Factor analysis was used to determine the construct validity. Exploratory factor analysis was performed to explore the dimensionality of the ACPQ-M by computing the percentage of total variance explained, the number of factors and factor loadings to determine the degree of agreement between observed scores and latent variables (27). Bartlett’s test of sphericity was used to test for intercorrelations between all the variables within the correlation matrix (28). Sampling adequacies were determined using the Kaiser-Meyer-Olkin criterion and communalities of the variables. Kaiser-Meyer-Olkin, factor loading values and communalities of at least 0.6, 0.4 and 0.4, respectively, were deemed as having good construct validity (29).
Confirmatory factor analysis was conducted to verify the factor structure of the ACPQ-M (30). The factor structure was examined by computing the model fit indices such as comparative fit index, Tucker Lewis Index; standardised root mean square residual and root mean square error of approximation using diagonally weighted least square method for categorical variables (27). Comparative fit index and Tucker Lewis Index values of at least 0.95 and standardised root mean square residual value of ≤0.09 indicates goodness of fit (27). Additionally, root mean square error of approximation p-value of ≥0.05 also indicates acceptable level of model fit with the degree of fit being interpreted as such: root mean square error of approximation values <0.05 close fit, 0.05 to < 0.08 reasonably good, 0.08 to <0.10 mediocre, and ≥0.10 unacceptable (27, 31).

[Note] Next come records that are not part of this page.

/-- The words of an instruction in a bundle of its own: header, syllable, extension (R52). -/
def encode (i : Instr) : Option (List Nat) :=
  match i with
  | .nop c => some [bit c * 2 ^ 21]
  | i => (encodeSyllable i).map fun e =>
    encodeHeader e false :: e.word :: match e.imm with
      | .ext x => [x]
      | .bare => []
      | .lend _ => []

/-! ### The rows of the opcode table -/

/-- A bundle around one syllable `w` of a slot: the header that the syllable needs, and an extension of 0 where it consumes
one. The table gives a landing distance no bits, so the header lends the least that is legal (R59, R269, R300). -/
def wrapSyllable (n : Fin 8) (w : Nat) : List Nat :=
  let f := format (slotKind n.val) (w / 16777216)
  if f = .lnd then [encodeHeader ⟨n, w, .lend 1⟩ false, w]
  else if n = 7 ∧ (w / 16777216 = 0x1D ∨ w / 16777216 = 0x4A) then [encodeHeader ⟨n, w, .lend 32⟩ false, w]
  else if f.consumes w then [encodeHeader ⟨n, w, .ext 0⟩ false, w, 0]
  else [encodeHeader ⟨n, w, .bare⟩ false, w]

/-- The bundles a table word may stand for, in the order in which they are tried: the word as a whole header (NOP), then as
the syllable of each slot. The maps share opcode values (R78), and a table word does not name its slot. -/
def tableBundles (w : Nat) : List (List Nat) :=
  [w] :: ([7, 3, 4, 6, 1, 0] : List (Fin 8)).map fun n => wrapSyllable n w

/-- The first of the candidates that decodes to a bundle of one operation. -/
def firstDecoded : List (List Nat) → Option (List Nat × Instr)
  | [] => none
  | ws :: r =>
    match decodeBundle ws with
    | .ok ⟨_, _, [(_, i)]⟩ => some (ws, i)
    | .ok _ => firstDecoded r
    | .error _ => firstDecoded r

/-- The instruction that the decoder reads from a table word of 32 bits; no row has another width. -/
def decodeTableWord (nbits w : Nat) : Option Instr :=
  if nbits = 32 ∧ w < 2 ^ 32 then (firstDecoded (tableBundles w)).map (·.2) else none

end Sys2Proof
end

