/-- The whole device. -/
structure State where
  /-- cycles since reset (R3) -/
  cycle : Nat
  /-- the core whose turn it is in this cycle: MODEL -/
  turn : Fin 256
  /-- events that happen before later issues: MODEL -/
  agenda : List Due
  /-- whether pending work completes by itself at the end of a cycle, or only by the agenda: MODEL -/
  auto : Bool
  /-- the context an operation issues for, and its slot: MODEL -/
  cur : Fin 1024
  slot : Fin 8
  phase : Phase
  probes : List Probe
  flow : Flow
  /-- issue number of the next operation: MODEL -/
  seq : Nat
  /-- every byte of memory, global by physical address and local by its address of R165 -/
  mem : List Host.Cell
  /-- stored code words with an uncorrectable error (R393), by the key of their first byte -/
  bad : List Nat
  ctxs : Vector Ctx 1024
  cores : Vector Core 256
  slices : Vector Slice 256
  /-- second-level TLBs (R171) -/
  tlb2 : Vector (List TlbEntry) 4
  jobs : List Job
  saved : List SavedCore
  /-- jobs that have ended, each with the paragraph barriers at which this device has arrived (R363) -/
  ended : List (BitVec 32 × Nat)
  /-- `TLBINV`s not answered yet (R360) -/
  invals : List Inval
  dren : List Dren
  par : List ParCount
  /-- the sample of R21: temperature codes, thresholds in force with it, number -/
  temps : Vector (BitVec 16) 256
  threshNow : Vector (BitVec 16) 4
  sample : BitVec 16
  /-- a sample has been taken since reset (R22, R365) -/
  sampled : Bool
  /-- management registers (R365) -/
  devid : BitVec 13
  psize : BitVec 14
  thresh : Vector (BitVec 16) 4
  budget : Vector (BitVec 16) 5
  route : List (Nat × BitVec 4)
  /-- units spent by classes 1 and 2 on each core in the period (R367) -/
  spent1 : Vector Nat 256
  spent2 : Vector Nat 256
  /-- granules that the two copy engines of each core have moved in the period, and in periods past of the command that each is at
  (class 4) -/
  spent4 : Vector (Nat × Nat) 256
  moved4 : Vector (Nat × Nat) 256
  ports : Vector Port 16
  /-- UCIe modules in use (R408) -/
  modules : BitVec 8
  outbox : List HostMsg
  /-- messages that the access being performed needs to send to the host (R358): MODEL -/
  want : List HostMsg
  /-- tag of the next message to the host -/
  txTag : BitVec 16
  /-- writes to host memory outside any work that are not answered (R358) -/
  posts : List Post
  /-- actions outside any work that wait for reads of host memory (R358) -/
  asks : List Ask
  /-- keys of the flag words that have been written in this cycle, and merge-cell adds to come (R288) -/
  flagged : List Nat
  cellAdds : List CellAdd
  /-- units of the image of a core, by number, that have been written since its shadow save wrote them (R42) -/
  dirty : List (Fin 256 × Nat)
  /-- code words of slices and HBM with a correctable error (R392, R395), by the address of their first byte -/
  soft : List Nat
  /-- bring-up has come past step 5 (R368), the firmware verified, some HBM stack failed (R410) -/
  ready : Bool
  fwOk : Bool
  hbmFail : Bool
  /-- digest of the running firmware, of the latest START's image, and its job (R364) -/
  fwDigest : BitVec 512
  lastDigest : BitVec 512
  lastJob : BitVec 32
  /-- arguments of the free values of Config: MODEL -/
  free : Nat
  deriving DecidableEq, Repr

/-! ### Reset -/

/-- A ring as R194 resets it. -/
def Ring.reset : Ring := ⟨0, 0, 0, 0, 0, 0, 0, 0⟩

/-- A frame as R67 resets it. -/
def Frame.reset : Frame := ⟨0, 0, 0, false, 0⟩

/-- A pattern as R186 resets it. -/
def Pattern.reset : Pattern := ⟨Vector.replicate 24 0⟩

/-- An unbound handle (R260). -/
def Handle.reset : Handle := ⟨false, 0, 0, 0⟩

/-- The task state of R309 at reset. -/
def Task.reset : Task := ⟨0, 0, 0, 0, false, false, false, false, 0, 0, 0, 0, 0, 0, [], 0, false, []⟩

/-- The registers of a context after reset: CSRs and frames as R66–R76 state; `s`, `p`, `v`, `m`, `w`, `SCL` zero but for
the fixed `p0` and `m0` (DESIGN CHOICE: no reset value is given; R37 sets them at a start). -/
def Arch.reset : Arch :=
  { s := Vector.replicate 64 0, p := (Vector.replicate 16 false).set 0 true, v := Vector.replicate 64 0,
    m := (Vector.replicate 16 0).set 0 (BitVec.allOnes 64), w := Vector.replicate 8 0, wbase := 0,
    h := Vector.replicate 16 Handle.reset, g := Vector.replicate 8 Ring.reset, a := Vector.replicate 8 Pattern.reset,
    d := Vector.replicate 8 Frame.reset, fmt := 0, scl := Vector.replicate 16 0, sched := 0, pc := 0, xfer := none,
    loops := [], prio := 0, hm := false, task := false, verb := false, slraise := false, tvec := 0, tcause := 0,
    tbun := 0, tslot := 0, tval0 := 0, tval1 := 0, tval2 := 0, snapbase := 0, dmemb := 0, astat := 0, fstat := 0,
    tsk := Task.reset }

Cronbach’s α was used to assess the internal consistency of the items in the ACPQ-M. Cronbach’s α values between 0.70–0.90 implied adequate internal consistency (32). Corrected item-total correlations were used to identify items which are inconsistent with other items in the ACPQ-M. Corrected item-total correlation values <0.2 were deemed as unacceptable (32).
Test-retest reliability was assessed using quadratic weighted Cohen’s kappa coefficient as the items for validation were measured as ordinal data on a 5 point Likert-scale (33). Kappa values can range from +1 to -1 (34). The value of +1 indicates complete inter-rater agreement for the categorical items, whereas -1 represents disagreement at the other end of the continuum. Kappa values can be interpreted as follows: <0 less than chance agreement, 0.01–0.20 slight agreement, 0.21–0.40 fair agreement, 0.41–0.60 moderate agreement, 0.61–0.80 substantial agreement and 0.81–1.00 almost perfect agreement (35).